Tony Grant

Personal information
- Date of birth: 20 August 1976 (age 49)
- Place of birth: Drogheda, Republic of Ireland
- Position: Forward

Team information
- Current team: Duleek

Youth career
- 1994–1995: Leeds United

Senior career*
- Years: Team / Apps / (Gls)
- 1995–1996: Preston North End / 1 / (0)
- 1997–2000: Glenavon / 119 / (48)
- 2000–2003: Shamrock Rovers / 112 / (34)
- 2004–2006: Bohemians / 68 / (17)
- 2006–2008: Drogheda United / 30 / (1)
- 2008–2011: Glenavon / 94 / (25)
- 2012: Glenavon / 6 / (1)
- Total:  / 430 / (126)

= Tony Grant (Irish footballer) =

Irish footballer (born 1976)

Tony Grant (born 20 August 1976) is an Irish professional footballer who last played for Duleek.

==Career==

===Early years===
Starting as a trainee with Leeds United, Grant signed for Preston North End in November 1995. He was loaned out to Glenavon, making a permanent move to the Lurgan club in January 1997; he scored the only goal in their Irish Cup final win over Cliftonville the same year. This guaranteed entry to the 1997–98 UEFA Cup Winners' Cup where Grant scored against Legia Warsaw

===League of Ireland===
Grant signed for Shamrock Rovers in the summer of 2000 and scored on his debut for the club in August of that year. He was presented with the Player of the Year award at the end of his first season with the club. During his career with the "Hoops", he scored several decisive goals against rivals, Bohemians, including the only goal in Dalymount Park's centenary game and a back-heeled winner in another 2001 derby, at Richmond Park. Grant scored the winning goal for Rovers in the 2003 UEFA Intertoto-Cup tie with Odra Wodzisław in Poland. He made a total of 6 appearances in European Competition for Shamrock Rovers.
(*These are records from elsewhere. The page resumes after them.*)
/-- R23, R24, R25: the reading outputs; the tenths are exact, from 0 to 2805. -/
def Obligations.ReadingOutputs : Prop :=
  ∀ s : State,
    s.outputs.humInt = s.storeHi ∧ s.outputs.humFrac = s.storeHf ∧ s.outputs.tempInt = s.storeTi ∧
    s.outputs.tempFrac = s.storeTf ∧ s.outputs.chksum = s.storeCk ∧ s.outputs.validOut = s.valid ∧
    s.outputs.humX10.toNat = s.storeHi.toNat * 10 + s.storeHf.toNat ∧
    s.outputs.tempX10.toNat = s.storeTi.toNat * 10 + s.storeTf.toNat ∧
    s.outputs.humX10.toNat ≤ 2805 ∧ s.outputs.tempX10.toNat ≤ 2805

/-- R82, R83: the readings are exact rationals from 0.0 to 280.5, and ten times each is its tenths output. -/
def Obligations.ReadingsAreExactTenths : Prop :=
  ∀ s : State,
    s.humidity = s.storeHi.toNat + s.storeHf.toNat / 10 ∧ s.humidity * 10 = s.humX10.toNat ∧
    0 ≤ s.humidity ∧ s.humidity ≤ 2805 / 10 ∧
    s.temperature = s.storeTi.toNat + s.storeTf.toNat / 10 ∧ s.temperature * 10 = s.tempX10.toNat ∧
    0 ≤ s.temperature ∧ s.temperature ≤ 2805 / 10

/-- R35: `cnt`, `n` and `frame` show at no output. -/
def Obligations.OutputsHideTheReadInProgress : Prop :=
  ∀ s t : State, t.st = s.st → SameStore s t → t.outputs = s.outputs

/-! ## The start request -/

/-- R61: REQ_LOW, one tick of it and its whole window. -/
def Obligations.ReqLowWindow : Prop :=
  (∀ start, decode (controlWord false start .reqLow) = .reqLow start) ∧
  (∀ start (s : State), ∃ t, exec (.reqLow start) s = .next t ∧
    (s.cnt.toNat = 19999 → t.st = .reqHigh ∧ t.cnt = 0) ∧
    (s.cnt.toNat ≠ 19999 → t.st = s.st ∧ t.cnt = s.cnt + 1) ∧
    t.n = s.n ∧ t.frame = s.frame ∧ SameStore s t ∧ SameInputs s t) ∧
  (∀ s : State, s.st = .reqLow → s.lineOe = true ∧ s.lineOut = .low ∧ s.busy = true) ∧
  (∀ s : State, s.st = .reqLow → s.cnt = 0 → NoReset s 20000 →
    (∀ k < 20000, After k s fun t => t.st = .reqLow ∧ t.cnt.toNat = k) ∧
    After 20000 s fun t => t.st = .reqHigh ∧ t.cnt = 0)

/-- R62: REQ_HIGH, one tick of it, its whole window, and the release. -/
def Obligations.ReqHighWindow : Prop :=
  (∀ start, decode (controlWord false start .reqHigh) = .reqHigh start) ∧
  (∀ start (s : State), ∃ t, exec (.reqHigh start) s = .next t ∧
    (s.cnt.toNat = 29 → t.st = .awaitAck1 ∧ t.cnt = 0) ∧
    (s.cnt.toNat ≠ 29 → t.st = s.st ∧ t.cnt = s.cnt + 1) ∧
    t.n = s.n ∧ t.frame = s.frame ∧ SameStore s t ∧ SameInputs s t) ∧
  (∀ s : State, s.st = .reqHigh → s.lineOe = true ∧ s.lineOut = .high ∧ s.busy = true) ∧
  (∀ s : State, s.st = .reqHigh → s.cnt = 0 → NoReset s 30 →
    (∀ k < 30, After k s fun t => t.st = .reqHigh ∧ t.cnt.toNat = k) ∧
    After 30 s fun t => t.st = .awaitAck1 ∧ t.cnt = 0 ∧ t.lineOe = false)

/-- R111: the ticks of the start request, counted from the START at tick 0. -/
def Obligations.StartRequestTiming : Prop :=
  ∀ s : State, ReadBegins s → NoReset s 20031 →
    (∀ k, 1 ≤ k → k ≤ 20000 → After k s fun t => t.st = .reqLow ∧ t.lineOe = true ∧ t.lineOut = .low) ∧
    (∀ k, 20001 ≤ k → k ≤ 20030 → After k s fun t => t.st = .reqHigh ∧ t.lineOe = true ∧ t.lineOut = .high) ∧
    After 20031 s fun t => t.st = .awaitAck1 ∧ t.cnt = 0 ∧ t.lineOe = false

/-- R63: each part of the start request is entered only from the one before it, and the line is driven only there. -/
def Obligations.RequestIsEnteredInOrder : Prop :=
  (∀ s t : State, step s = .next t →
    (t.st = .reqLow → s.st = .reqLow ∨ ReadBegins s) ∧
    (t.st = .reqHigh → s.st = .reqHigh ∨ (s.st = .reqLow ∧ s.cnt.toNat = 19999)) ∧
    (t.st = .awaitAck1 → s.st = .awaitAck1 ∨ (s.st = .reqHigh ∧ s.cnt.toNat = 29))) ∧
  (∀ s : State, s.lineOe = true ↔ s.st = .reqLow ∨ s.st = .reqHigh)

/-! ## The phases -/

/-- R68: ACK1. -/
def Obligations.Ack1Measures : Prop :=
  (∀ start, decode (controlWord false start .awaitAck1) = .ack1 start) ∧
  (∀ start, PhaseTick (.ack1 start) .low 83 (MovesTo .awaitAck2)) ∧
  (∀ s : State, s.st = .awaitAck1 → s.busy = true ∧ s.lineOe = false) ∧
  (∀ s : State, s.st = .awaitAck1 → s.cnt = 0 → NoReset s 84 → LineHolds s 0 84 .low →
    After 83 s (fun t => t.st = .awaitAck1 ∧ t.cnt.toNat = 83) ∧ After 84 s fun t => t.st = .failTimeout) ∧
  (∀ s : State, s.st = .awaitAck1 → s.cnt = 0 → NoReset s 1 → LineHolds s 0 1 .high →
    After 1 s fun t => t.st = .awaitAck2 ∧ t.cnt = 1)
On 24 February 2004, Bohemians announced the signing of Grant and James Keddy from Shamrock Rovers. Less than two months later, the two clubs played each other at Dalymount Park. The game finished 2–2 but was marked by a Pig's head being thrown onto the pitch by Rovers supporters, in a gesture aimed at Grant in particular. The incident remained a topic of humour amongst the media for weeks after, as well as a reminder of the intensity of the rivalry between the two clubs.

Grant suffered at first with several niggling injuries during his time with Bohemians, but won back his place in October 2004. In June 2005 he scored another winner in the UEFA Intertoto Cup.

Grant signed for Drogheda United in 2006 making his debut in the UEFA Cup away to HJK Helsinki in Finland. Injury brought his first season to an early end.

He started the 2007 season quite well scoring four goals in twenty appearances, fourteen of these appearances were as a substitute. One of those four goals happened to be the equaliser in the 2007 Setanta Cup Final.

===Later years===
In the summer of 2008 Grant rejoined Glenavon. He played for three seasons here with fellow Dublin men Adrian Harper and Trevor Molloy. He was released by the club in May 2011 at the end of his contract and signed with Leinster Senior League side Glebe North↵He was then re-signed by Glenavon on 4 January 2012.

==Honours==

===Team===
Drogheda United
- League of Ireland: 2007.
- Setanta Cup: 2007.
Glenavon
- Irish Cup: 1996–97.

===Individual===
- Shamrock Rovers F.C. Player of the Year: 2000–01.